WHAT YOU ARE ASKED TO DO:
Search the material for the word "data" and copy each line that holds it.

——————

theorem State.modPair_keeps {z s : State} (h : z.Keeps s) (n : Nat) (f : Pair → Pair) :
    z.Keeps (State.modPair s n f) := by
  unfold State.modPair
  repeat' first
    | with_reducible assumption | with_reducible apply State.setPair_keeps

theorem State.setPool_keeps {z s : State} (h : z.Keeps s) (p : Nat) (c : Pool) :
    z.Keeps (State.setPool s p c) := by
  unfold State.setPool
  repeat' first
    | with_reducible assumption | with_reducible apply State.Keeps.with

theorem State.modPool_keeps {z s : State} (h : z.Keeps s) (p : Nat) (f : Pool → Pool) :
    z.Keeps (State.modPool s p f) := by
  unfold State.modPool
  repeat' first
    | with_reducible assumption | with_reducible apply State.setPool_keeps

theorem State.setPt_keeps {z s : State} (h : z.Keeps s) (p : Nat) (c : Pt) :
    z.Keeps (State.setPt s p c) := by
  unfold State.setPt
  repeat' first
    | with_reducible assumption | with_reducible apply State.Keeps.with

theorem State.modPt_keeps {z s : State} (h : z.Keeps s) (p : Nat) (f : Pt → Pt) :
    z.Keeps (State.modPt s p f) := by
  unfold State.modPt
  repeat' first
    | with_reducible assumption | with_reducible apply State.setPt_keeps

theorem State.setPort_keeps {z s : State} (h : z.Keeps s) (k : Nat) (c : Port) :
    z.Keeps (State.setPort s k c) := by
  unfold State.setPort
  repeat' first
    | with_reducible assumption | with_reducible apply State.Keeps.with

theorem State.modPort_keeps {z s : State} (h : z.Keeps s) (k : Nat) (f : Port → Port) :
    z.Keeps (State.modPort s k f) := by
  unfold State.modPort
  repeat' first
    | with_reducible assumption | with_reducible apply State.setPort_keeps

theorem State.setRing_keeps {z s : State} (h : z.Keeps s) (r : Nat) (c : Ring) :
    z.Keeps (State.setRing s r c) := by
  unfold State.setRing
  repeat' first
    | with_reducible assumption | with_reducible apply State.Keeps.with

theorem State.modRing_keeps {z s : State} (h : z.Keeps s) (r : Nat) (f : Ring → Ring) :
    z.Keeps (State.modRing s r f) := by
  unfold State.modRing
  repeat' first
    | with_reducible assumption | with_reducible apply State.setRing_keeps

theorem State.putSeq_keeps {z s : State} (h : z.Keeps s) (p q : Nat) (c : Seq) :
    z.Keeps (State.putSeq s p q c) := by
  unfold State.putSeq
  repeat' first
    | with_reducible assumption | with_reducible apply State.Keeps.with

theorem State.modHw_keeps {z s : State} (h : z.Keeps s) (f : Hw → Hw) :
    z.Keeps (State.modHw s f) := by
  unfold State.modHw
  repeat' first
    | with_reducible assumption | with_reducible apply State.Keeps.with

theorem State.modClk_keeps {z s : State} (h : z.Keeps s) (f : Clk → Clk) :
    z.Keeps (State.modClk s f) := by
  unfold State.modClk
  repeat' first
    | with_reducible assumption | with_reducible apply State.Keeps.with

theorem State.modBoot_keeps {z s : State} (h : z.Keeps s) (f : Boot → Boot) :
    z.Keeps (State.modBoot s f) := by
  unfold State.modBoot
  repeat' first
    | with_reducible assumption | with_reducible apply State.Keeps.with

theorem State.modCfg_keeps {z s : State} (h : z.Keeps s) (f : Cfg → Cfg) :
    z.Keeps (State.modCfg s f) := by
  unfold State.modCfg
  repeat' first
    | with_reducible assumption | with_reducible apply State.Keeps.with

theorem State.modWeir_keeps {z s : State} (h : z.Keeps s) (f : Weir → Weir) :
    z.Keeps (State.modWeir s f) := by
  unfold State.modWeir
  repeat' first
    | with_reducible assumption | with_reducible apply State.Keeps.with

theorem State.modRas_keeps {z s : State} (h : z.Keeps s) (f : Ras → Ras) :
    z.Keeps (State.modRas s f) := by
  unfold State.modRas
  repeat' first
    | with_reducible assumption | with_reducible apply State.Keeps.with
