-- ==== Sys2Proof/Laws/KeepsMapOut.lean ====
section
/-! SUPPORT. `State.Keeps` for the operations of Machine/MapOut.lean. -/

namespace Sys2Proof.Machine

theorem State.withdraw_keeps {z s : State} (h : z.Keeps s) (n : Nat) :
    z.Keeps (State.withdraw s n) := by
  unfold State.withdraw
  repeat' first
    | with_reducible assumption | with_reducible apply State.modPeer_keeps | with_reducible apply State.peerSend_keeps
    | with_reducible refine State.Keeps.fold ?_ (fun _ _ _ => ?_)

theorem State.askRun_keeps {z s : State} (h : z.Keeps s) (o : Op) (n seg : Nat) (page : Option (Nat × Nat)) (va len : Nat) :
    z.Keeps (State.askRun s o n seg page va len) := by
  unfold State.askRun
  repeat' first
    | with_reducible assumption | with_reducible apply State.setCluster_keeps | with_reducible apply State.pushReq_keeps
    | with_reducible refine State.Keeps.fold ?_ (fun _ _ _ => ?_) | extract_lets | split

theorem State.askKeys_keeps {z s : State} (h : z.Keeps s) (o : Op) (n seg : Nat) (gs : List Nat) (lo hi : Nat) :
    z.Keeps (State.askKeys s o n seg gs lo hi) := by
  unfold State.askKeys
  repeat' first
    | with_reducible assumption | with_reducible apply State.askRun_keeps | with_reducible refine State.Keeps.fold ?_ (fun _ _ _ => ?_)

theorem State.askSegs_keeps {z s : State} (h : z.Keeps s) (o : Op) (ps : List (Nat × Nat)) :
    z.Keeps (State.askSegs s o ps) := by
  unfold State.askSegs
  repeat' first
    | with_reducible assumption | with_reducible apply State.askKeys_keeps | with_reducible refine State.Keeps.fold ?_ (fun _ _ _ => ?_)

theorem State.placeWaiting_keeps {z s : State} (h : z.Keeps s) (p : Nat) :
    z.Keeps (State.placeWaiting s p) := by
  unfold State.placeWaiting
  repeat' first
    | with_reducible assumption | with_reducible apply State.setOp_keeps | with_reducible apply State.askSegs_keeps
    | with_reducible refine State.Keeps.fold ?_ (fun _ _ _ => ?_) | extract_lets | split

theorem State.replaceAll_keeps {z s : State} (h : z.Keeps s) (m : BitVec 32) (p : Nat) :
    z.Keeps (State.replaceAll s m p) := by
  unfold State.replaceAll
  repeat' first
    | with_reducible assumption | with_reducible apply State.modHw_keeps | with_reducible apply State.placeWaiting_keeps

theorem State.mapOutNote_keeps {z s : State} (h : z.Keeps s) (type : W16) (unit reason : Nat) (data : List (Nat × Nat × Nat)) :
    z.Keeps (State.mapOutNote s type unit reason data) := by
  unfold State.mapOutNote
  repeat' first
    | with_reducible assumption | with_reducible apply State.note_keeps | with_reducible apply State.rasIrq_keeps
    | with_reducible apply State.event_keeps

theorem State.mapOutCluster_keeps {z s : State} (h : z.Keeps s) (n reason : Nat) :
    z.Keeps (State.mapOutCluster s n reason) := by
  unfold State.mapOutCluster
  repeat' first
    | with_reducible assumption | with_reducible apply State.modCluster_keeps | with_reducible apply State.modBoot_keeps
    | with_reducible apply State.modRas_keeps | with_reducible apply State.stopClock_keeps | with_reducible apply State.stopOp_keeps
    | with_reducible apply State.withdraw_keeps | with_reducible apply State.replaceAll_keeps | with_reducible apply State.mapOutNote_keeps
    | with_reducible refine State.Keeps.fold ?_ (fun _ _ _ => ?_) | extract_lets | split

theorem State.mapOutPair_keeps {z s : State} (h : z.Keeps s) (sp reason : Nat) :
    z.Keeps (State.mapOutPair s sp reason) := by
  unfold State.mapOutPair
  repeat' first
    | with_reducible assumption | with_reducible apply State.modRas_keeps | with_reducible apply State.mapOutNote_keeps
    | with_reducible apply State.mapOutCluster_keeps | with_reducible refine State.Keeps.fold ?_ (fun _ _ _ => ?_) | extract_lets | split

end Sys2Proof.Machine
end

——————

PROBLEM SOLUTION:
theorem State.mapOutNote_keeps {z s : State} (h : z.Keeps s) (type : W16) (unit reason : Nat) (data : List (Nat × Nat × Nat)) :
    z.Keeps (State.mapOutNote s type unit reason data) := by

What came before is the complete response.